Creating a Useful Link List Blog Post

Filed under: Blogging Tips -- Jennifer Slegg @ 04:30pm

Every day at least a couple of blog posts hit my RSS reader that consist of nothing but a bunch of links to various blog posts that were published within the past 24 hours. And chances are pretty good that the duplicates between them are pretty high. But some link lists I find far more useful than others, and I actually look forward to reading them because they not only introduce me to blog posts on blogs I don’t subscribe to, but they also alert me to what’s hot and newsworthy in the industry.

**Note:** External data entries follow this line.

/-- GSTATE of a slot at the current count (R376, R382). -/
def Dev.gstate (d : Dev) (h : Half) (k : Nat) : Nat :=
  let s := d.slot h k
  if k < 128 || !s.valid then 0
  else if !(s.presentAt (d.tb0 h)) then 3
  else if d.activeAt h ((k - 128) / 8) (d.tb0 h) = some k then 2 else 1

/-- ACTGENf (R382, R394). -/
def Dev.actgen (d : Dev) (h : Half) (f : Nat) : Nat :=
  let present := (List.range 8).foldl (fun s i => s + bitOf ((d.slot h (128 + 8 * f + i)).presentAt (d.tb0 h)) * 2 ^ i) 0
  match d.activeAt h f (d.tb0 h) with
  | none => present * 2 ^ 23
  | some k => (d.slot h k).keyid % 2 ^ 20 + k % 8 * 2 ^ 20 + present * 2 ^ 23 + 2 ^ 31

/-- Authenticated services are off in a half: tamper lock (R392) or root failure (R374). -/
def Dev.keysOff (d : Dev) (h : Half) : Bool :=
  d.gb (cadPg h) Reg.CAD.CSTAT_TAMPER_LOCK || d.gb (cadPg h) Reg.CAD.CSTAT_ROOT_FAIL

/-! ### Crypto engines (R386) -/

/-- The AEG block of an engine. -/
def aegE (h : Half) (e : Nat) : Nat := aegPg h + 0x100 + 0x10 * e

/-- An engine serves a family, or work outside the families. -/
def Dev.engCovers (d : Dev) (h : Half) (fam : Option Nat) (e : Nat) : Bool :=
  d.gb (aegE h e) Reg.AEG.ESTAT_INSVC &&
    (match fam with | some f => bitAt (d.g (aegE h e) Reg.AEG.ECFG_FAMMASK) f | none => d.gb (aegE h e) Reg.AEG.ECFG_GENERAL)

/-- The engine that an operation goes to: one that covers it, else any in service. Operations of this model do not overlap, so
every engine is equally occupied and the lowest-numbered is taken. [DEDUCED log 139] -/
def Dev.engineFor (d : Dev) (h : Half) (fam : Option Nat) : Option Nat :=
  match (List.range 8).find? (d.engCovers h fam) with
  | some e => some e
  | none => (List.range 8).find? fun e => d.gb (aegE h e) Reg.AEG.ESTAT_INSVC

/-- An operation with a slot's key given to an engine (R386, R395): counted, with a MISS where the key is not among its 32
expanded ones. -/
def Dev.engOp (d : Dev) (h : Half) (fam : Option Nat) (slot : Nat) : Dev :=
  match d.engineFor h fam with
  | none => d
  | some e =>
    let st : EngSt := tget {} d.engs (h.num * 8 + e)
    let miss := !(st.keys.contains slot)
    let keys := if miss then (slot :: st.keys).take 32 else st.keys
    let d1 := { d with engs := tset {} d.engs (h.num * 8 + e) { st with keys := keys } }
    let d2 := ((d1.inc (aegE h e) Reg.AEG.OPS).p (aegE h e) Reg.AEG.ESTAT_CACHED keys.length).perf (aegPg h) 0x01
      { address := some e } 1 3
    if miss then (d2.inc (aegE h e) Reg.AEG.MISS).perf (aegPg h) 0x02 { address := some e } 1 3 else d2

However, I most look forward to the useful ones because they present the information differently when compared to most of the other link lists. So if you are tempted to create your own link lists, here’s how to make yours not only more useful, but to also stand out from the crowd of all the other link list posts.

No copycats
Whatever you do, don’t just copy someone else’s link list. To make it useful, you need to create a brand new set of links, not just regurgitate what another blogger already published… and what many of your readers have probably already seen. Because if they are identical, at least some of your readers will recognize it as a copycat.

Categorize them
Don’t just give me a list of blog posts in all shapes and sizes. Split the Google ones into one category, the Blogging ones into another, and the Social Media into a third. Use as many as you need – within reason, of course – so I can easily scan to the sections that interest me most.

Who said what
Don’t just give me a link to the title. Tell me who wrote it too. With Twitter being all the rage, it seems as though everyone has something to say about it. But if I can’t tell who wrote “The Beginner’s Guide to Twitter”, I won’t know if it is one of the ones I have already read, or something new someone else has just published. With the author listed, your link list just became that much more useful to me.

Snippet
Create your own snippet about the article, even including a short bit about why you liked it or why you think others should add it to their must-read list. Don’t just give me the first paragraph of the blog entry, instead give me your unique perspective on it. And as an added bonus, this will help with the duplicate filter content in Google, so your link lists will get indexed and show up in the search results.

Introduce new blogs
Don’t fall into the habit of always linking to the same set of blogs. Make a point of finding new blogs or new perspectives so that you can also introduce your subscribers to those new blogs too. You will likely find that your readers already have many of the blogs you previously included on link lists in the RSS readers already. So try and include new bloggers in your lists whenever you can, even if it means hitting the Google Blog Search to see who else commented on the same topic in the past day or two.

Themed lists
Instead of doing daily link lists, why not go with a daily or weekly theme list of some sort? If it is a search industry blog, you might focus on Twitter related articles one time and the next showcase all blog posts written by women. There are many themes you can find in your market area to chose from. Not only will your readers find it useful, but it also gives a nice concise look at a variety of blog posts that might not have otherwise made a daily link list blog post. Struggling for themes? You can also take reader suggestions for upcoming themed link lists, and if you are lucky, readers will suggest links for the theme too.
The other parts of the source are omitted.